For more information about how to register and access the program, please head over to https://ach2021.ach.org/.

Project Beginnings…

What is this project, and what have we been up to?

While we have decidedly more formal ways of narrating this project, we thought we’d start by explaining how this project got started at Northeastern. Both myself and Angel David Nieves are new faculty as of the 2020-1 academic year; we had known each other from other collaborations that included the Immersive Pedagogy Symposium and a special issue of the Journal of Interactive Technology and Pedagogy. We’re going to be leading some spaces here that we thought had synergy; the a 3D/VR Lab for humanists (Linker) and the Social Justice Studio (Nieves). In the fall semester we sat down and thought through what we could work on together — and so we came up with 3D Black Boston, a project that uses immersive technologies and historical research to recreate sites related to Boston’s historical African American community on Beacon Hill. The first phase of the project examines this space prior to the Civil War and the pilot spaces associated with David Walker, the radical Black abolitionist. We want users to think about the long history of systemic racism in our society, and so I like the idea of looking at Boston, a stronghold of abolition, to show just how pervasive it was. Students sometimes have difficulty realizing that abolition and systemic racism co-exist, and that yes, people who supported ending slavery espoused racism in a range of different ways. At the same time, the African American community in Boston created spaces for themselves in response. We want to tell those stories.

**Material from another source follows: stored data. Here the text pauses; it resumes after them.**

/-! ## The CMD write (rules R27, R160, R207) -/

/-- R62, R82: the buffer commands are words 3 and 4. -/
theorem isBufferCmd_opOfWord (v : Word) : isBufferCmd (opOfWord v) = true ↔ v = 0x00000003#32 ∨ v = 0x00000004#32 := by
  constructor
  · intro h
    cases hop : opOfWord v with
    | illegal => rw [hop] at h; cases h
    | cmd i =>
      rw [hop] at h
      have hv := (opOfWord_eq_cmd_iff v i).1 hop
      obtain rfl | rfl := isBufferCmd_cmd h
      · exact .inl hv
      · exact .inr hv
  · rintro (rfl | rfl) <;> rfl

/-- R27: the step of a host that writes CMD. -/
theorem step_host_write_cmd {s : State} {ts : List Agent} {v : Word} (h : s.turns = .host :: ts)
    (hc : s.host.current = some (.write 32 0x004 v)) : step s = advanceAfter ((s.setTurns ts).writeCmd v) :=
  step_host_write h hc (by decide) rfl

/-- Settles O15: idle and not over the window, `State.writeCmd` accepts. -/
theorem commandWriteIsAccepted : Obligations.CommandWriteIsAccepted := by
  intro s ts v h hc hbusy halias
  have haccept : (s.setTurns ts).writeCmd v = .next ((s.setTurns ts).accept v) := by
    obtain ⟨hb, -⟩ | ⟨-, hbuf, ha, -⟩ | ⟨-, -, hw⟩ := writeCmd_cases (s.setTurns ts) v
    · cases hbusy.symm.trans hb
    · cases (halias hbuf).symm.trans ha
    · exact hw
  refine ⟨((s.setTurns ts).accept v).hostAdvance, ?_, rfl, rfl, rfl, ?_, ?_⟩
  · rw [step_host_write_cmd h hc, haccept]
    rfl
  · exact if_congr (isBufferCmd_opOfWord v) rfl rfl
  · show s.eng.accept (opOfWord v) = _
    simp only [Engine.accept, isBufferCmd_opOfWord]
    rfl

/-- R63, R207: what it is for a range to cover the register window. -/
theorem aliases_iff (p : Platform) (e : Engine) :
    aliases p e = true ↔
      ∃ w a, p.windowAt = some w ∧ (a - w).toNat < 1024 ∧ (memOk p a .read = true ∨ memOk p a .write = true) ∧
        (inRange e.src e.len a = true ∨ inRange e.dst e.len a = true) := by
  have hwindow : ∀ w a, p.windowAt = some w →
      (inWindow p a = true ↔ (a - w).toNat < 1024 ∧ (memOk p a .read = true ∨ memOk p a .write = true)) := by
    intro w a hw
    simp [inWindow, hw, inRange]
  constructor
  · intro h
    unfold aliases at h
    cases hw : p.windowAt with
    | none => simp [hw] at h
    | some w =>
      simp only [hw, Bool.and_eq_true, List.any_eq_true, Bool.or_eq_true] at h
      obtain ⟨-, j, -, hin, hrange⟩ := h
      obtain ⟨hlt, hok⟩ := (hwindow w _ hw).1 hin
      exact ⟨w, _, rfl, hlt, hok, hrange⟩
  · rintro ⟨w, a, hw, hlt, hok, hrange⟩
    have haddr : byteAddr w (a - w).toNat = a := by
      rw [byteAddr, BitVec.ofNat_toNat, BitVec.setWidth_eq, BitVec.add_comm, BitVec.sub_add_cancel]
    have hlen : e.len ≠ 0#32 := by
      rintro h0
      simp [inRange, h0] at hrange
    unfold aliases
    simp only [hw, Bool.and_eq_true, List.any_eq_true, Bool.or_eq_true, List.mem_range]
    refine ⟨bne_iff_ne.2 hlen, (a - w).toNat, hlt, ?_⟩
    rw [haddr]
    exact ⟨(hwindow w a hw).2 ⟨hlt, hok⟩, hrange⟩

/-- Settles O19: the address witnesses `aliases`, so the CMD write faults. -/
theorem bufferOverTheWindowFaults : Obligations.BufferOverTheWindowFaults := by
  intro s ts v w a h hc hbusy hv hw hlt hok hrange
  have halias : aliases s.cfg s.eng = true := (aliases_iff _ _).2 ⟨w, a, hw, hlt, hok, hrange⟩
  rw [step_host_write_cmd h hc]
  obtain ⟨hb, -⟩ | ⟨-, -, -, hf⟩ | ⟨-, hno, -⟩ := writeCmd_cases (s.setTurns ts) v
  · cases hbusy.symm.trans hb
  · rw [hf]
    rfl
  · cases halias.symm.trans (hno ((isBufferCmd_opOfWord v).2 hv))

/-! ## Buffer accesses (rules R64, R206) -/

theorem step_host_memRead {s : State} {ts : List Agent} {a : Addr} {n x : Nat} (h : s.turns = .host :: ts)
    (hc : s.host.current = some (.memRead a n x)) :
    step s =
      if s.races a n then .fault .hostBufferRace else .next ((s.setTurns ts).hostBind x (.bytes (readBytes s.mem a n))) :=
  step_host_stmt h hc

theorem step_host_memWrite {s : State} {ts : List Agent} {a : Addr} {bs : List Byte} (h : s.turns = .host :: ts)
    (hc : s.host.current = some (.memWrite a bs)) :
    step s =
      if s.races a bs.length then .fault .hostBufferRace
      else .next ((s.setTurns ts).setMem (writeBytes s.mem a bs)).hostAdvance :=
  step_host_stmt h hc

When we say we want to use immersive technologies, we mean that we want to produce virtual reality museums that reconstruct a particular moment in time. Think 3D house museums — you’ve probably been to a historic home that’s been interpreted to reflect a moment or period in time. The nice thing about doing this work in VR is that we can recreate objects and spaces that no longer exist or provide interpretation for places that do, but present obstacles to doing this work. David Walker’s residence at 8 Belknap Street (now 81 Joy) no longer exists, and we’re pretty excited about the possibilities of recreating it digitally.

Thanks to support from Northeastern University, we have several students learning how to conduct historical research, build 3D models, and put everything together. This space will be updated as we progress! Look forward to hearing more from us soon.